It is alleged that the plaintiff in 1975 allowed his brother the defendant to occupy and settle on one of the subdivision LR Nyandarua/Tulaga /5217 but upon acquiring his land Plot No. 4111 Utheri Wa Rari and upon request to move out of the suit land has failed to necessitating filing of this suit.
2. The plaintiffs contention is that the defendant's settlement on the land parcel was that of a tenant at will and therefore had no rights or interest thereon, and upon termination of the tenancy the defendant ought to have given vacant possession to the plaintiff.
He therefore sought the following orders/declarations against the defendant:
a) A declaration that the plaintiff is the absolute legal and registered owner of the suit property.
b) A declaration that the defendants tenancy has been terminated and his continued stay on the suit property now is that of a trespasser.
c) Vacant possession and eviction orders.
3. The defendant by his defence and counter-claim dated 18th May 2009 and filed on the 19th May 2009 denied being a tenant of the plaintiff but that the plaintiff holds the suit land in trust for himself and their siblings.
4. By his counterclaim, the defendant seeks order for:
a) Declaration that the trust has terminated and the plaintiff do transfer to the defendant 39.5Acres in the suit land Nyandarua/Tulaga/1002(formerly Nyandarua/Tulaga/5208-5220) and any transfers to 3rd parties be cancelled.
b) Alternatively and without prejudice a declaration that the plaintiffs title to Nyandarua/Tulaga/1002 has been extinguished and the defendant has acquired title by adverse possession to 39.5 Acres in the said parcel (Nyandarua/Tulaga/5208 – 5220).
5. From the above narrative it is evident that the suit before me concerns a dispute over title, occupation and use of land.
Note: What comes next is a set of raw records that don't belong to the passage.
-- ==== Sys2Proof/Tests/Slice0.lean ====
section
/-! SUPPORT. Tests of the model: ill-formed terms, words written out from 30_encoding, one or two steps per command with the values of 95_test_vectors, and a witness for the hypotheses of every statement. -/

namespace Sys2Proof.Tests

open Sys2Proof.Machine

/-! ### Helpers -/

/-- The cells of a list of bytes from address `a`. -/
def cells : Nat → List Byte → List Host.Cell
  | _, [] => []
  | a, b :: bs => if b = 0 then cells (a + 1) bs else (a, b) :: cells (a + 1) bs

/-- The reset state with a buffer and a cursor. -/
def holding (bytes : List Byte) (cur : BitVec 24) : State :=
  ((State.reset.setBuf (cells 0 bytes)).setLen (BitVec.ofNat 21 bytes.length)).setCur cur

/-- The state with the result registers set, first to last. -/
def withF (s : State) (vals : List (BitVec 4 × Word)) : State :=
  s.populate vals ((vals.map Prod.fst).foldl fvSet 0)

/-- The state after a command. -/
def after (i : Instr) (s : State) : State :=
  match exec i s with
  | .next t => t
  | .fault _ => s
  | .refused _ => s

/-- The state after a step. -/
def stepped (s : State) : State :=
  match step s with
  | .next t => t
  | .fault _ => s
  | .refused _ => s

/-- The response: its code and its value. -/
def answer (t : State) : Option (Nat × Nat) := t.rsp.map fun r => (r.errCode.toNat, r.val.toNat)

/-- The valid bytes of the buffer. -/
def bytesOf (t : State) : List Nat := (List.range t.len.toNat).map fun a => (Memory.read t.buf a).toNat

/-- The result registers that hold a value. -/
def valid (t : State) : List (Nat × Nat) :=
  (List.range 16).filterMap fun k => (t.result (BitVec.ofNat 4 k)).map fun v => (k, v.toNat)

theorem exec_after (i : Instr) (s : State) : exec i s = .next (after i s) := by
  unfold after
  rw [exec_eq_settle]
  cases errorOf i s <;> rfl

theorem succeeds_after {i : Instr} {s : State} (h : errorOf i s = none) : Succeeds i s (after i s) := by
  refine succeeds_iff.mpr ⟨h, ?_⟩
  unfold after
  rw [exec_eq_settle, h]
  rfl

/-! ### Well-formedness -/

theorem test_wellFormed_refuses_reserved_variants :
    (Instr.ovhd 6).wellFormed = false ∧ (Instr.ovhd 7).wellFormed = false ∧ (Instr.ovhd 5).wellFormed = true := by decide

theorem test_wellFormed_refuses_reserved_selectors :
    (Instr.gets 9).wellFormed = false ∧ (Instr.gets 15).wellFormed = false ∧ (Instr.gets 8).wellFormed = true := by decide

/-! ### Decoding: one word of every row, written out from 30_encoding R71, R75, R79 -/

theorem test_decode_nop : decode 0b00000000_000000000000000000000000#32 7 = .ok .nop := by decide
theorem test_decode_rdbits : decode 0b00000001_000000000000000000001011#32 0 = .ok (.rdbits 11) := by decide
theorem test_decode_wrbits : decode 0b00000010_000000000000000000001011#32 0x3FF = .ok (.wrbits 11 0x3FF) := by decide
theorem test_decode_rdbytes : decode 0b00000011_000000000000000000000011#32 0 = .ok (.rdbytes 3) := by decide
theorem test_decode_wrbytes : decode 0b00000100_000000000000000000000011#32 0x123456 = .ok (.wrbytes 3 0x123456) := by decide
theorem test_decode_phdec : decode 0b00010000_000000000000000000000000#32 0 = .ok .phdec := by decide
theorem test_decode_phenc : decode 0b00010001_000000000000000000000000#32 0 = .ok .phenc := by decide
theorem test_decode_tcdecNone : decode 0b00100000_0000000000000000_0000_0_000#32 0 = .ok .tcdecNone := by decide
theorem test_decode_tcdecCuc : decode 0b00100000_0000000000000000_0000_0_001#32 0 = .ok .tcdecCuc := by decide
theorem test_decode_tcdecCds : decode 0b00100000_0000000000000000_0000_0_010#32 0 = .ok .tcdecCds := by decide
theorem test_decode_tcdecCcs : decode 0b00100000_0000000000000000_0000_0_011#32 0 = .ok .tcdecCcs := by decide
theorem test_decode_tcdecAsca : decode 0b00100000_0000000000000011_0000_1_100#32 0 = .ok (.tcdecAsca 3 true) := by decide
theorem test_decode_tcdecAscb : decode 0b00100000_1000000000000001_0000_0_101#32 0 = .ok (.tcdecAscb 32769 false) := by decide
theorem test_decode_ovhd : decode 0b00110000_000000000000000000000_100#32 0 = .ok (.ovhd 4) := by decide
theorem test_decode_paylen : decode 0b00110001_000000000000000000000000#32 0x1700140036 = .ok (.paylen 54 20 23) := by decide
theorem test_decode_payext : decode 0b00110010_000000000000000000000000#32 0x1900140036 = .ok (.payext 54 20 25) := by decide
theorem test_decode_bufwr : decode 0b01000000_000000010000000000000101#32 1 = .ok (.bufwr 65541 1) := by decide
theorem test_decode_bufrd : decode 0b01000001_000000000000000000000100#32 0 = .ok (.bufrd 4) := by decide
theorem test_decode_setlen : decode 0b01000010_000000010000000000000110#32 0 = .ok (.setlen 65542) := by decide
theorem test_decode_seek : decode 0b01000011_000010000000000000110000#32 0 = .ok (.seek 524336) := by decide
theorem test_decode_getf : decode 0b01000100_00000000000000000000_1111#32 0 = .ok (.getf 15) := by decide
theorem test_decode_setf : decode 0b01000101_00000000000000000000_1001#32 0xABCD = .ok (.setf 9 0xABCD) := by decide
theorem test_decode_gets : decode 0b01000110_00000000000000000000_1000#32 0 = .ok (.gets 8) := by decide
theorem test_decode_clre : decode 0b01000111_000000000000000000000000#32 0 = .ok .clre := by decide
Before the enactment of the Environment and Land Court Act Chapter 12A, all land cases were being heard and determined by the High Court. This case was thus heard before the Hon. H. Omondi J who finalised with the plaintiffs evidence. Defence case (DW2) Evidence was taken before me.
6. The jurisdiction to the High Court to continue hearing and determination of part heard land cases was donated vide The Hon. The Chief Justice Directions gazetted under Notice No. 5178 on the 25th July 2014.
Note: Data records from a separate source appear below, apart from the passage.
-- ==== Sys2Proof/Certificates/Slice0/Obligations.lean ====
section
/-! DEFINITION. The statements about the controller, in the order of the spec's files. "Log n" is notes/assumptions/<n>.md. -/

open Sys2Proof
open Sys2Proof.Machine
open Sys2Proof.Config (hw)

/-! ### Encoding (30_encoding.md) -/

/-- 30_encoding.md R81, R85, R90, R91: no bit of an encoding is dropped, in this hardware's configuration and in every
other that the model's formats can carry out (00_scope.md R7; log 23). -/
def Obligations.DecodeOfEncode : Prop :=
  (∀ (i : Instr) (code : Code), i.wf = true → encode i = some code → decode code = .instr i) ∧
  ∀ (c : Config.Cfg) (i : Instr) (code : Code), admissible c = true → i.wf c = true → encode i c = some code →
    decode code c = .instr i

/-- 30_encoding.md R81, R85, R89, R90: every word has one meaning, and a frame outside the map is rejected. -/
def Obligations.EncodeOfDecode : Prop :=
  (∀ bs i, decodeFrame bs = .instr i → encode i = some (.wire bs)) ∧
  (∀ req, encode (decodeReq req) = some (.host req)) ∧
  (∀ b rest, knownOpcode b = false → decodeFrame (b :: rest) = .rejected (.unknownOpcode b))

/-- The words of 30_encoding.md R86, R87, R96 to R98 and of 95_test_vectors.md section 3, written out. -/
def Obligations.WrittenOutWordsDecode : Prop :=
  decodeTableWord 8 0x05 = some .wRdsr ∧ decodeTableWord 8 0x06 = some .wWren ∧
  decodeTableWord 8 0x9F = some .wRdid ∧
  decodeTableWord 32 0x02001234 = some (.wWriteW3 0x001234#24) ∧
  decodeTableWord 40 0x0300012345 = some (.wReadW4 0x00012345#32) ∧
  decodeTableWord 72 0x10000000000000000 = some (.init 0#32 0#32) ∧
  decodeTableWord 72 0x30000000000000001 = some (.write 0#32 1#32) ∧
  decodeTableWord 72 0x20001234500000002 = some (.read 0x00012345#32 2#32) ∧
  decodeTableWord 72 0x4000007FE00000002 = some (.clear 0x7FE#32 2#32)

/-- 30_encoding.md R94, R91, R95: a line of a host program is a request the host may present, and it is the line's operation. -/
def Obligations.HostLinesAreRequests : Prop :=
  ∀ l : Line, l.wf = true → l.request.wf = true ∧
    match l with
    | .init => decodeReq l.request.req = .init 0#32 0#32
    | .read a n => decodeReq l.request.req = .read a n
    | .write a bs => ∃ n : Word, n.toNat = bs.length ∧ decodeReq l.request.req = .write a n ∧ l.request.wdata = bs
    | .clear a n => decodeReq l.request.req = .clear a n
    | .erase => decodeReq l.request.req = .erase 0#32 0#32

/-- 30_encoding.md R92 (the spec's decision D19): a reserved selector is refused, as an instruction and as a request taken while idle. -/
def Obligations.ReservedSelectorsRefused : Prop :=
  (∀ a n s, exec (.reservedOp0 a n) s = .refused (.reservedSelector 0#3)) ∧
  (∀ a n s, exec (.reservedOp6 a n) s = .refused (.reservedSelector 6#3)) ∧
  (∀ a n s, exec (.reservedOp7 a n) s = .refused (.reservedSelector 7#3)) ∧
  (∀ s r, s.resetLine = false → s.seq = .idle → s.request = some r →
    (r.selector = 0#3 ∨ r.selector = 6#3 ∨ r.selector = 7#3) → step s = .refused (.reservedSelector r.selector))

/-- 30_encoding.md R88, R89: write-status is not issued; what a command phase transmits begins with one of the five issued opcodes. -/
def Obligations.OnlyFiveOpcodesIssued : Prop :=
  (∀ s, exec .wWrsr s = .refused .writeStatusNeverIssued) ∧
  (∀ s t, s.resetLine = false → (s.seq = .iTx ∨ s.seq = .wTx ∨ s.seq = .pTx ∨ s.seq = .dCmd) → step s = .next t →
    ∃ opc rest ok, t.env.history = .tx (opc :: rest) ok :: s.env.history ∧
      opc ∈ [0x05#8, 0x06#8, 0x9F#8, 0x02#8, 0x03#8])

/-- 30_encoding.md R86, R87, R96, 10_state.md R30: the one-byte commands transmit their byte and take the edge of
their phase; nothing but SEQ, RESULT on an abort, and what an abort does to a READ's RDATA changes. -/
def Obligations.OneByteCommands : Prop :=
  ∀ s : State,
    exec .wRdsr s = .next (if (s.env.transmit [0x05#8]).1 then { s with env := (s.env.transmit [0x05#8]).2, seq := .pRx }
      else { s with env := (s.env.transmit [0x05#8]).2, seq := .pTime }) ∧
    exec .wWren s = .next (if (s.env.transmit [0x06#8]).1 then { s with env := (s.env.transmit [0x06#8]).2, seq := .wDes }
      else { s with env := (s.env.transmit [0x06#8]).2 }.raise .spiError) ∧
    exec .wRdid s = .next (if (s.env.transmit [0x9F#8]).1 then { s with env := (s.env.transmit [0x9F#8]).2, seq := .iRx }
      else { s with env := (s.env.transmit [0x9F#8]).2 }.raise .spiError)

/-- 30_encoding.md R97, R98, R81, 10_state.md R30: the write frames of WRITE, CLEAR and ERASE and the read frames of READ. -/
def Obligations.AddressedCommands : Prop :=
  ∀ s : State,
    ((s.op = .write ∨ s.op = .clear ∨ s.op = .erase) →
      (∀ a : BitVec 24, exec (.wWriteW3 a) s =
        .next (dataCommandEdge [0x02#8, a.extractLsb' 16 8, a.extractLsb' 8 8, a.extractLsb' 0 8] s)) ∧
      (∀ a : BitVec 32, exec (.wWriteW4 a) s = .next (dataCommandEdge
        [0x02#8, a.extractLsb' 24 8, a.extractLsb' 16 8, a.extractLsb' 8 8, a.extractLsb' 0 8] s))) ∧
    (s.op = .read →
      (∀ a : BitVec 24, exec (.wReadW3 a) s =
        .next (dataCommandEdge [0x03#8, a.extractLsb' 16 8, a.extractLsb' 8 8, a.extractLsb' 0 8] s)) ∧
      (∀ a : BitVec 32, exec (.wReadW4 a) s = .next (dataCommandEdge
        [0x03#8, a.extractLsb' 24 8, a.extractLsb' 16 8, a.extractLsb' 8 8, a.extractLsb' 0 8] s)))

/-- The memory frame of the wire commands: every byte of the attached responder's array reads as before, but for
those the responder stores when the transmit falls into a write bracket left open (70_reset_and_hazards.md R247;
the responder is a fixture, log 4). -/
def Obligations.WireCommandMemoryFrame : Prop :=
  ∀ i s t, i ∈ [Instr.wRdsr, .wWren, .wRdid] ∨ (∃ a, i = .wWriteW3 a ∨ i = .wReadW3 a) ∨
      (∃ a, i = .wWriteW4 a ∨ i = .wReadW4 a) →
    exec i s = .next t → ∀ a b, t.memRead a = some b →
      s.memRead a = some b ∨ ∃ c, s.env.chip = some c ∧ c.cs = true ∧ c.cmd = some hw.opcWrite ∧ c.latch = true ∧
        c.ptr ≤ a ∧ (frameBytes i)[a - c.ptr]? = some b

/-! ### Density, identification, width (40_density_and_id.md) -/

/-- 40_density_and_id.md R111: the first match of the scan; no state but the model's answer changes (log 15). -/
def Obligations.FindDensityResult : Prop :=
  (∀ d s, exec (.findDensity d) s = .next { s with micro := .capacity (findDensity hw d) }) ∧
  (∀ c d, findDensity c d = none ↔ ∀ e ∈ c.densityTable, e.1 ≠ d) ∧
  (∀ c d cap, findDensity c d = some cap ↔
    ∃ before rest, c.densityTable = before ++ (d, cap) :: rest ∧ ∀ e ∈ before, e.1 ≠ d) ∧
  (∀ c, (c.densityTable.map (·.1)).Nodup → ∀ d cap, findDensity c d = some cap ↔ (d, cap) ∈ c.densityTable)

/-- 40_density_and_id.md R110, R111: the nine codes of this hardware (the spec's decision D6) and the 23 unknown ones. -/
def Obligations.DensityTableOfThisHardware : Prop :=
  admissible hw = true ∧
  hw.densityTable.map (fun e => (e.1.toNat, e.2.toNat)) =
    [(1, 2048), (3, 8192), (4, 16384), (5, 32768), (6, 65536), (7, 131072), (8, 262144), (9, 524288), (10, 1048576)] ∧
  ∀ d : BitVec 5, findDensity hw d = none ↔ d = 0#5 ∨ d = 2#5 ∨ 11 ≤ d.toNat

/-- 40_density_and_id.md R112, 10_state.md R22, R23 (positions: the spec's decision D5). -/
def Obligations.IdDecodeFields : Prop :=
  ∀ s : State,
    exec .idDecode s = .next { s with micro := .fields s.idr.b0 (s.idr.b2.extractLsb' 0 5) } ∧
    s.idr.view.extractLsb' 0 8 = s.idr.b0 ∧ s.idr.view.extractLsb' 8 8 = s.idr.b1 ∧
    s.idr.view.extractLsb' 16 8 = s.idr.b2 ∧ s.idr.view.extractLsb' 24 8 = s.idr.b3 ∧
    mfr hw s.idr = s.idr.view.extractLsb' 0 8 ∧ density hw s.idr = s.idr.view.extractLsb' 16 5

/-- 40_density_and_id.md R112, 10_state.md R27: `b1`, `b2[7:5]` and `b3` never influence a step. -/
def Obligations.IgnoredIdBitsNeverMatter : Prop :=
  ∀ (s : State) (r : IdReg), r.b0 = s.idr.b0 → r.b2.extractLsb' 0 5 = s.idr.b2.extractLsb' 0 5 →
    (∀ t, step s = .next t → ∃ q, step { s with idr := r } = .next { t with idr := q } ∧
      (q = t.idr ∨ t.idr = s.idr ∧ q = r)) ∧
    (∀ why, step s = .refused why → step { s with idr := r } = .refused why)

/-- 40_density_and_id.md R114: 3 at or below 512 Kb, 4 above, no value for a code outside the table (U6; log 17). -/
def Obligations.AddressWidthSelector : Prop :=
  (∀ d s, exec (.aw d) s = .next { s with micro := .width (addressWidth hw d) }) ∧
  (∀ d cap, findDensity hw d = some cap → cap.toNat ≤ 65536 → addressWidth hw d = some 3) ∧
  (∀ d cap, findDensity hw d = some cap → 65536 < cap.toNat → addressWidth hw d = some 4) ∧
  (∀ d, findDensity hw d = none → addressWidth hw d = none)

/-- 40_density_and_id.md R116, R117: the five ways GET_ID ends, with its calls, its answer and IDR; nothing else
is written, and every byte of the attached array stays. -/
def Obligations.GetIdExchange : Prop :=
  ∀ s : State, ∃ t, exec .getId s = .next t ∧
    t = { s with idr := t.idr, env := t.env, micro := t.micro } ∧ SameMemory s t ∧
    ((t.micro = .status .csError ∧ t.idr = s.idr ∧ Called s t [.sel false]) ∨
     (t.micro = .status .spiError ∧ t.idr = s.idr ∧ Called s t [Call.sel true, .tx [0x9F#8] false]) ∨
     (t.micro = .status .spiError ∧ Called s t [Call.sel true, .tx [0x9F#8] true, .rx 4 none]) ∨
     ∃ b0 b1 b2 b3, t.idr = ⟨b0, b1, b2, b3⟩ ∧
       ((t.micro = .status .csError ∧
          Called s t [Call.sel true, .tx [0x9F#8] true, .rx 4 (some [b0, b1, b2, b3]), .des false]) ∨
        (t.micro = .status .ok ∧
          Called s t [Call.sel true, .tx [0x9F#8] true, .rx 4 (some [b0, b1, b2, b3]), .des true])))

/-! ### The handshake (41_wel_handshake.md) -/

/-- 41_wel_handshake.md R131, R132, 10_state.md R37: GET_WEL's calls, its answer and SR; SET only after four calls that succeeded and a byte with WEL set. -/
def Obligations.GetWelExchange : Prop :=
  ∀ s : State, ∃ t, exec .getWel s = .next t ∧
    t = { s with sr := t.sr, env := t.env, micro := t.micro } ∧ SameMemory s t ∧
    ((t.micro = .wel false ∧ t.sr = s.sr ∧ Called s t [.sel false]) ∨
     (t.micro = .wel false ∧ t.sr = s.sr ∧ Called s t [Call.sel true, .tx [0x05#8] false]) ∨
     (t.micro = .wel false ∧ Called s t [Call.sel true, .tx [0x05#8] true, .rx 1 none]) ∨
     ∃ b, t.sr = b ∧
       ((t.micro = .wel false ∧ Called s t [Call.sel true, .tx [0x05#8] true, .rx 1 (some [b]), .des false]) ∨
        (t.micro = .wel (b.getLsbD 1) ∧ Called s t [Call.sel true, .tx [0x05#8] true, .rx 1 (some [b]), .des true])))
It is on that basis that I am now seized with the determination of his land case.
7. I am called upon to determine whether the plaintiff is the exclusive and absolute owner of the suit property or whether he holds the same in trust for the defendant and their other siblings and in the alternative, whether the defendant has acquired title to the suit land by Adverse possession.
8. PLAINTIFF'S CASE
Three witnesses testified in support of the plaintiff's case.
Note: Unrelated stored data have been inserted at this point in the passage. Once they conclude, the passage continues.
-- ==== Sys2Proof/Laws/State.lean ====
section
/-! SUPPORT. One lemma per field per update of State, so that no proof unfolds a record update. -/

namespace Sys2Proof.Machine.State

variable (s : State)

/-! `goto` -/

@[simp] theorem goto_idr (p : Phase) : (s.goto p).idr = s.idr := rfl
@[simp] theorem goto_sr (p : Phase) : (s.goto p).sr = s.sr := rfl
@[simp] theorem goto_size (p : Phase) : (s.goto p).size = s.size := rfl
@[simp] theorem goto_result (p : Phase) : (s.goto p).result = s.result := rfl
@[simp] theorem goto_op (p : Phase) : (s.goto p).op = s.op := rfl
@[simp] theorem goto_addr (p : Phase) : (s.goto p).addr = s.addr := rfl
@[simp] theorem goto_len (p : Phase) : (s.goto p).len = s.len := rfl
@[simp] theorem goto_seq (p : Phase) : (s.goto p).seq = p := rfl
@[simp] theorem goto_t0 (p : Phase) : (s.goto p).t0 = s.t0 := rfl
@[simp] theorem goto_idx (p : Phase) : (s.goto p).idx = s.idx := rfl
@[simp] theorem goto_wdata (p : Phase) : (s.goto p).wdata = s.wdata := rfl
@[simp] theorem goto_rdata (p : Phase) : (s.goto p).rdata = s.rdata := rfl
@[simp] theorem goto_request (p : Phase) : (s.goto p).request = s.request := rfl
@[simp] theorem goto_program (p : Phase) : (s.goto p).program = s.program := rfl
@[simp] theorem goto_resetLine (p : Phase) : (s.goto p).resetLine = s.resetLine := rfl
@[simp] theorem goto_env (p : Phase) : (s.goto p).env = s.env := rfl
@[simp] theorem goto_micro (p : Phase) : (s.goto p).micro = s.micro := rfl

/-! `setEnv` -/

@[simp] theorem setEnv_idr (e : Env) : (s.setEnv e).idr = s.idr := rfl
@[simp] theorem setEnv_sr (e : Env) : (s.setEnv e).sr = s.sr := rfl
@[simp] theorem setEnv_size (e : Env) : (s.setEnv e).size = s.size := rfl
@[simp] theorem setEnv_result (e : Env) : (s.setEnv e).result = s.result := rfl
@[simp] theorem setEnv_op (e : Env) : (s.setEnv e).op = s.op := rfl
@[simp] theorem setEnv_addr (e : Env) : (s.setEnv e).addr = s.addr := rfl
@[simp] theorem setEnv_len (e : Env) : (s.setEnv e).len = s.len := rfl
@[simp] theorem setEnv_seq (e : Env) : (s.setEnv e).seq = s.seq := rfl
@[simp] theorem setEnv_t0 (e : Env) : (s.setEnv e).t0 = s.t0 := rfl
@[simp] theorem setEnv_idx (e : Env) : (s.setEnv e).idx = s.idx := rfl
@[simp] theorem setEnv_wdata (e : Env) : (s.setEnv e).wdata = s.wdata := rfl
@[simp] theorem setEnv_rdata (e : Env) : (s.setEnv e).rdata = s.rdata := rfl
@[simp] theorem setEnv_request (e : Env) : (s.setEnv e).request = s.request := rfl
@[simp] theorem setEnv_program (e : Env) : (s.setEnv e).program = s.program := rfl
@[simp] theorem setEnv_resetLine (e : Env) : (s.setEnv e).resetLine = s.resetLine := rfl
@[simp] theorem setEnv_env (e : Env) : (s.setEnv e).env = e := rfl
@[simp] theorem setEnv_micro (e : Env) : (s.setEnv e).micro = s.micro := rfl

/-! `finishOk` -/

@[simp] theorem finishOk_idr : (s.finishOk).idr = s.idr := rfl
@[simp] theorem finishOk_sr : (s.finishOk).sr = s.sr := rfl
@[simp] theorem finishOk_size : (s.finishOk).size = s.size := rfl
@[simp] theorem finishOk_result : (s.finishOk).result = .ok := rfl
@[simp] theorem finishOk_op : (s.finishOk).op = s.op := rfl
@[simp] theorem finishOk_addr : (s.finishOk).addr = s.addr := rfl
@[simp] theorem finishOk_len : (s.finishOk).len = s.len := rfl
@[simp] theorem finishOk_seq : (s.finishOk).seq = .idle := rfl
@[simp] theorem finishOk_t0 : (s.finishOk).t0 = s.t0 := rfl
@[simp] theorem finishOk_idx : (s.finishOk).idx = s.idx := rfl
@[simp] theorem finishOk_wdata : (s.finishOk).wdata = s.wdata := rfl
@[simp] theorem finishOk_rdata : (s.finishOk).rdata = s.rdata := rfl
@[simp] theorem finishOk_request : (s.finishOk).request = s.request := rfl
@[simp] theorem finishOk_program : (s.finishOk).program = s.program := rfl
@[simp] theorem finishOk_resetLine : (s.finishOk).resetLine = s.resetLine := rfl
@[simp] theorem finishOk_env : (s.finishOk).env = s.env := rfl
@[simp] theorem finishOk_micro : (s.finishOk).micro = s.micro := rfl

/-! `setIdr` -/

@[simp] theorem setIdr_idr (bs : List Byte) : (s.setIdr bs).idr = IdReg.ofBytes bs := rfl
@[simp] theorem setIdr_sr (bs : List Byte) : (s.setIdr bs).sr = s.sr := rfl
@[simp] theorem setIdr_size (bs : List Byte) : (s.setIdr bs).size = s.size := rfl
@[simp] theorem setIdr_result (bs : List Byte) : (s.setIdr bs).result = s.result := rfl
@[simp] theorem setIdr_op (bs : List Byte) : (s.setIdr bs).op = s.op := rfl
@[simp] theorem setIdr_addr (bs : List Byte) : (s.setIdr bs).addr = s.addr := rfl
@[simp] theorem setIdr_len (bs : List Byte) : (s.setIdr bs).len = s.len := rfl
@[simp] theorem setIdr_seq (bs : List Byte) : (s.setIdr bs).seq = s.seq := rfl
@[simp] theorem setIdr_t0 (bs : List Byte) : (s.setIdr bs).t0 = s.t0 := rfl
@[simp] theorem setIdr_idx (bs : List Byte) : (s.setIdr bs).idx = s.idx := rfl
@[simp] theorem setIdr_wdata (bs : List Byte) : (s.setIdr bs).wdata = s.wdata := rfl
@[simp] theorem setIdr_rdata (bs : List Byte) : (s.setIdr bs).rdata = s.rdata := rfl
@[simp] theorem setIdr_request (bs : List Byte) : (s.setIdr bs).request = s.request := rfl
@[simp] theorem setIdr_program (bs : List Byte) : (s.setIdr bs).program = s.program := rfl
@[simp] theorem setIdr_resetLine (bs : List Byte) : (s.setIdr bs).resetLine = s.resetLine := rfl
@[simp] theorem setIdr_env (bs : List Byte) : (s.setIdr bs).env = s.env := rfl
@[simp] theorem setIdr_micro (bs : List Byte) : (s.setIdr bs).micro = s.micro := rfl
PW1 JAMES MUTURA NJAMI is the plaintiff.
This evidence was that he was given the suit land L.R No. Nyandarua/Tulaga Block 8217 by the Settlement Fund Trustee as the sole owner on loan and that he finished paying in 1977. He produced a letter of allotment dated 23rd August 1977 – it reads Nyandarua/Tulaga 435–PExt 1, and that he subdivided it into three portions, Nyandarua/Tulaga 1000, 1001 and 1002 and further subdivided Plot No.1002 to create Plot No. 5208 to 5220.
He testified that the suit property is Plot No. 5217 out of the subdivision of Plot No. 1002 and which plot the defendant occupies since 1968. He produced a title Deed in his name – PExt 2.
9. He testified that he allowed the defendant, his brother to settle on the suit land as a tenant at will (“Muhoi”) but later bought his own land around Mai Mahiu, Plot No. 4111, but upon being requested to vacate in 1980, he failed to, and proceeded to place a caution on the land in 2002.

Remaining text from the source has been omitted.